● **TASK BRIEF**
Please write out the listing beneath this sentence exactly, from its first line to the line with "namespace Sys2Proof.Machine", and stop there.

= Beginning of Section =

-- ==== Sys2Proof/Machine/Clock.lean ====
section
/-! DEFINITION. One clock period of the block (spec rules R16, R34, R84, R86, R97, R131): reset, else the tick of the phase,
else in IDLE the command port. -/

namespace Sys2Proof.Machine

/-- The end of Submit (R34, R43, R51): the operation of an accepted word, or `IllegalOp`. -/
def runWord (run : Instr → State → Host.Outcome State Fault Refusal) (w : Word) (s : State) :
    Host.Outcome State Fault Refusal :=
  match decode w with
  | .ok i => run i s
  | .error _ => .next (s.raise .illegalOp)

/-- A tick of phase IDLE (R34, R84): the presented word is accepted, or the idle level is held. -/
def portPeriod (run : Instr → State → Host.Outcome State Fault Refusal) (s : State) : Host.Outcome State Fault Refusal :=
  match s.presented with
  | some w => runWord run w s.accepted
  | none => .next (s.advance.drive false)

/-- One clock period of a build, with `run` for what an operation does when it is accepted. Reset comes before everything (R131, R132;
assumption log 9). -/
def clockPeriod (P : Config.Build) (run : Instr → State → Host.Outcome State Fault Refusal) (s : State) :
    Host.Outcome State Fault Refusal :=
  if s.pins.rst then .next s.advance.resetBlock
  else if s.busy = s.inIdle then .fault .busyDisagreesWithPhase
  else
    match s.phase with
    | .idle => portPeriod run s
    | .tx => .next (s.advance.tickTx P)
    | .trail => .next (s.advance.tickTrail P)
    | .switch => .next (s.advance.tickSwitch P)
    | .listen => .next (s.advance.tickListen P s.pins.lineIn)
    | .capture => .next (s.advance.tickCapture P s.pins.lineIn)

/-- What an accepted operation does in a build; `exec` is the one for `Config.build` (StepRunsDecodedInstruction). -/
def execIn (P : Config.Build) : Instr → State → Host.Outcome State Fault Refusal
  | .crc4 v12 inv, s => execCrc4 v12 inv s
  | .encThrottle value t, s => encThrottleIn P value t s
  | .encCommand value t, s => encCommandIn P value t s
  | .decFrame w16, s => decFrameIn P w16 s
  | .gcrDecode raw20, s => gcrDecodeIn P raw20 s
  | .gcrEncode w16, s => gcrEncodeIn P w16 s
  | .decTelemetry w16, s => decTelemetryIn P w16 s
  | .tx w16, s => execTx w16 s
  | .rx, s => execRx s
  | .classify h, s => classifyIn P h s
  | .config rate mode edtAdv thresh, s => configIn P rate mode edtAdv thresh s
  | .claim, s => execClaim s
  | .reinit, s => execReinit s

/-- One clock period of a block with the parameters `P` (R7, R26): the step relation with its parameters as arguments. `step`
is the one for `Config.build`. -/
def stepIn (P : Config.Build) (s : State) : Host.Outcome State Fault Refusal := clockPeriod P (execIn P) s

end Sys2Proof.Machine
end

= End of Section =

● **WRITTEN SOLUTION**
-- ==== Sys2Proof/Machine/Clock.lean ====
section
/-! DEFINITION. One clock period of the block (spec rules R16, R34, R84, R86, R97, R131): reset, else the tick of the phase,
else in IDLE the command port. -/

namespace Sys2Proof.Machine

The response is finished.